Where are the zealous HN title mods when you need them, eh?
And furthermore, as some other commenters have noted, this is only for a tiny administrative database, not the massive data that's being generated by the projects. If they stored that in couchDB, then this would be news.
Important note that I'm not seeing in other comments here: they started with both Oracle and CouchDB. This was basically a cleanup in favor of CouchDB, since running two different kinds of DBs is best avoided if possible for simplicity reasons.
Yeah, I'm not going to defend Oracle (or their pricing model), but in this case it sounds like the person who did the migration was just not an Oracle expert. Data pump is great for database dumps (and very fast), and SecureFiles is basically tailor-made for storing large amounts of binary data. There's a feature for schema versioning that would have allowed them to seamlessly run multiple versions of the same schema exposed to different sets of clients.

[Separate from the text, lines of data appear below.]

-- ==== Sys2Proof/Machine/HostAccess.lean ====
section
/-! DEFINITION. Accesses from outside: host writes and reads through the BARs (R5, R8, R9, R639 to R641), the record windows
(R131, R361, R416, R454, R510, R536), SMBus (R642), and the debug master (R534, R535, R557, R560). -/

namespace Sys2Proof.Machine

/-! ### 64-bit pairs (R8) -/

/-- Offsets of the _LO registers. Their _HI registers follow. -/
def pairLos : List Nat :=
  [Off.timStLo, Off.timSlewRemLo, Off.timPpsCapLo, Off.timTokenNonceLo, Off.timTokenAddrLo, Off.timTaHandleLo, Off.timSetValueLo, Off.hifSqBaseLo, Off.hifCqBaseLo,
   Off.hifHwbAddrLo, Off.hifRingFaultAddrLo, Off.jnlNextSeqLo, Off.jnlOldestSeqLo, Off.jnlBodyBaseLo, Off.ddtBaseLo, Off.dspBusyLo, Off.lanLastMmStLo, Off.pkeAbortIdLo,
   Off.keyExpKcvLo, Off.keyWinNbLo, Off.keyWinNaLo, Off.rngFailStLo, Off.hifMigAddrLo, Off.hifMigKeyLo, Off.hifMigNonceLo, Off.fabWitnessAddrLo, Off.fabPairEpochLo,
   Off.fabPairOffsetLo, Off.cusParamAddrLo, Off.cusRespAddrLo, Off.cusCerIdLo, Off.tmpLastStLo, Off.tmpUnlockNonceLo, Off.tmpTokenAddrLo, Off.tmpRtcLo,
   Off.evlExportAddrLo, Off.evlExportNonceLo, Off.lcsReqAddrLo, Off.lcsDbgTokenAddrLo, Off.lcsDbgExpiryLo, Off.accViolAddrLo, Off.memLastAddrLo]
def isLo (off : Nat) : Bool := pairLos.contains off || (decide (Off.accRgnBaseLo ≤ off ∧ off < Off.accRgnBaseLo + 1024) && (off - Off.accRgnBaseLo) % 16 == 0)
def isHi (off : Nat) : Bool := decide (4 ≤ off) && isLo (off - 4)

/-- A latched value is stored; 0 is what no latch holds. -/
def latchSet (l : RegFile) (off : Nat) (v : Word) : RegFile := if v = 0#32 then l.erase off else RegFile.insert off v (l.erase off)
def latchGet (l : RegFile) (off : Nat) : Word := match l.find? (fun p => p.1 == off) with | some p => p.2 | none => 0#32

/-! ### Windows -/

/-- The 64 bytes of an enrolment record (R447). -/
def Enrol.bytes (e : Enrol) : Bytes := toLe 8 e.id ++ (padTo 32 e.digest).take 32 ++ toLe 1 (b2n e.remote) ++ zeros 7 ++ toLe 8 e.st.toNat ++ zeros 8

/-- The 32 bytes of a node record (R416). -/
def Node.bytes (now period : Nat) (n : Node) : Bytes :=
  let ports := (List.range 8).foldl (fun a p => a + (if n.portSts.any (fun x => x.1 == p && decide (now < x.2 + 3 * period)) then 2 ^ p else 0)) 0
  toLe 16 n.unit ++ toLe 4 n.boot ++ toLe 4 n.seq ++ toLe 1 n.hops ++ toLe 1 ports ++ toLe 2 (n.num % 1024 + b2n n.live * 2 ^ 15) ++ toLe 4 (sat 0xFFFFFFFF ((now - n.lastSt) / nsMs))

/-- The record that a window's index shows, as bytes; none where there is none. -/
def Dev.headSlot (d : Dev) (k : Nat) : Bytes := (d.rec? k).elim (zeros 32) Rec.bytes
def Dev.nodeRecord (c : Ctx) (d : Dev) (k : Nat) : Bytes := (d.fab.nodes.find? (fun n => n.num == k)).elim (zeros 32) (Node.bytes c.now d.discPeriod)
def Dev.evlRecord (d : Dev) (k : Nat) : Bytes := if k < d.evl.recs.length then (d.evl.recs[d.evl.recs.length - 1 - k]?).elim (zeros 64) (EvRecord.bytes k) else zeros 64
def Dev.ercRecord (d : Dev) (mram : Bool) (k : Nat) : Bytes :=
  let l := if mram then d.erc.mram else d.erc.ring
  if k < l.length then (l[l.length - 1 - k]?).elim (zeros 256) ErRecord.bytes else zeros 256
def Dev.rosterRecord (d : Dev) (k : Nat) : Bytes :=
  let sel := d.reg Off.cusScopeSel
  (((d.scope (if bit sel 31 then none else some (fld sel 9 0))).recs)[k]?).elim (zeros 64) Enrol.bytes
def Dev.cerChallenge (d : Dev) : Bytes := let k := d.cer (fld (d.reg Off.cusCerSel) 1 0); if k.state = .idle then [] else k.challenge

/-- The word at an offset of a byte string that goes on in zeros. -/
def wordOf (b : Bytes) (o : Nat) : Word := BitVec.ofNat 32 (le b o 4)

/-- The word of a window, by its BAR0 offset; none where no window is. -/
def Dev.window (c : Ctx) (d : Dev) (off : Nat) : Option Word :=
  let o := off % 0x1000
  match off / 0x1000 with
  | 0x21 => some (wordOf (d.headSlot (fld (d.reg Off.jnlWinCursor) 7 0 * 128 + o / 32)) (o % 32))
  | 0x71 => some (wordOf (mkBytes 4 (fun i => Config.idCertByte c.otp.root (o + i))) 0)
  | 0x91 => some (wordOf d.cerChallenge o)
  | 0x92 => if o < 0x400 then some (wordOf (d.rosterRecord (o / 64)) (o % 64)) else none
  | 0xB1 => some (wordOf (d.evlRecord (fld (d.reg Off.evlCursor) 15 0 + o / 64)) (o % 64))
  | 0xC1 => some (wordOf (d.ercRecord (bit (d.reg Off.ercCursor) 0) (fld (d.reg Off.ercCursor) 26 16 + o / 256)) (o % 256))
  | 0xD1 => some (wordOf (d.lcs.chal.elim [] DbgChal.bytes) o)
  | 0x121 => some (wordOf (d.nodeRecord c (fld (d.reg Off.fabNodeCursor) 2 0 * 128 + o / 32)) (o % 32))
  | _ => none

/-! ### One word (R5, R8) -/

/-- A permitted read of a word: its value and what the read does. -/
def Dev.readWord (c : Ctx) (off : Nat) (d : Dev) : Word × Dev :=
  if isHi off then (latchGet d.hiLatch off, d)
  else if isLo off then (d.readReg c off, { d with hiLatch := latchSet d.hiLatch (off + 4) (d.readReg c (off + 4)) })
  else if off = Off.rngRawData then (let r := Dev.rawTake [] c d; (BitVec.ofNat 32 r.1.toNat, r.2))
  else if off = Off.dspSliceHist then (let e := d.histLatch; (e.readReg c off, e))
  else match d.window c off with
    | some w => (w, d)
    | none => (d.readReg c off, d)

/-- A permitted write of a word. The two registers that reach beyond `Dev` act by their own rows. -/
def State.writeWord (off : Nat) (v : Word) (s : State) : State :=
  if off = Off.lcsGo then s.lcGo v
  else if off = Off.timSetCtrl then (match s.onTime (timSetApplyOp v) with | .next t => t | _ => s)
  else { s with dev := s.dev.hostWrite s.ctx off (regW s.ctx off v) }

/-! ### BAR0 by width and alignment (R639) -/

/-- A read that the table refuses: 0, and a report where the access rules permit it. -/
def Dev.readRefused (c : Ctx) (off : Nat) (d : Dev) : Dev := d.hostRead c off (fun x => (0, if x.open6 then x.ruleViolation c off else x))

/-- A host read of BAR2 at its offset (R59, R641): whole aligned words, one or two. -/
def bar2Read (off bits : Nat) (c : Ctx) (d : Dev) : Dev :=
  let word := fun (o : Nat) (x : Dev) => x.hostRead c (bar2 o) (fun y => let r := y.bar2Word o; (BitVec.ofNat 64 r.1.toNat, r.2))
  if bits = 32 ∧ off % 4 = 0 then word off d
  else if bits = 64 ∧ off % 8 = 0 then
    let a := word off d
    let b := word (off + 4) a
    if d.endpointUp then { b with rdata := BitVec.ofNat 64 (a.rdata.toNat % 2 ^ 32 + b.rdata.toNat % 2 ^ 32 * 2 ^ 32) } else d
  else if d.endpointUp then { d with rdata := 0 } else d

/-- READ_LO_LATCH: a host read of `bits` at an internal address, of BAR0 or of BAR2, which starts at 0x0400_0000 (R564). -/
def hostReadOp (off bits : Nat) (c : Ctx) (d : Dev) : Dev :=
  let word := fun (o : Nat) (x : Dev) => x.hostRead c o (fun y => let r := y.readWord c o; (BitVec.ofNat 64 r.1.toNat, r.2))
  if 0x05000000 ≤ off then d
  else if 0x04000000 ≤ off then bar2Read (off - 0x04000000) bits c d
  else if bits = 32 ∧ off % 4 = 0 then word off d
  else if bits = 64 ∧ off % 8 = 0 then
    let a := word off d
    let b := word (off + 4) a
    if d.endpointUp then { b with rdata := BitVec.ofNat 64 (a.rdata.toNat % 2 ^ 32 + b.rdata.toNat % 2 ^ 32 * 2 ^ 32) } else d
  else if bits = 8 ∨ (bits = 16 ∧ off % 2 = 0) then
    let a := word (off / 4 * 4) d
    if d.endpointUp then { a with rdata := BitVec.ofNat 64 (a.rdata.toNat / 2 ^ (8 * (off % 4)) % 2 ^ bits) } else d
  else d.readRefused c off
def execReadLoLatch (off size : Nat) (s : State) : Host.Outcome State Fault Refusal := s.onDev (hostReadOp off size)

Oracle is vastly more powerful than pretty much any of the open source technologies, but it's eventually going to go away because of scenarios like the one described in the article. Tech folks are starting their careers on OSS technologies, learning on them, getting comfortable, and then when they stat working on something like Oracle, they aren't familiar with all of the capabilities under the covers, and migrate off of it to the more familiar platform.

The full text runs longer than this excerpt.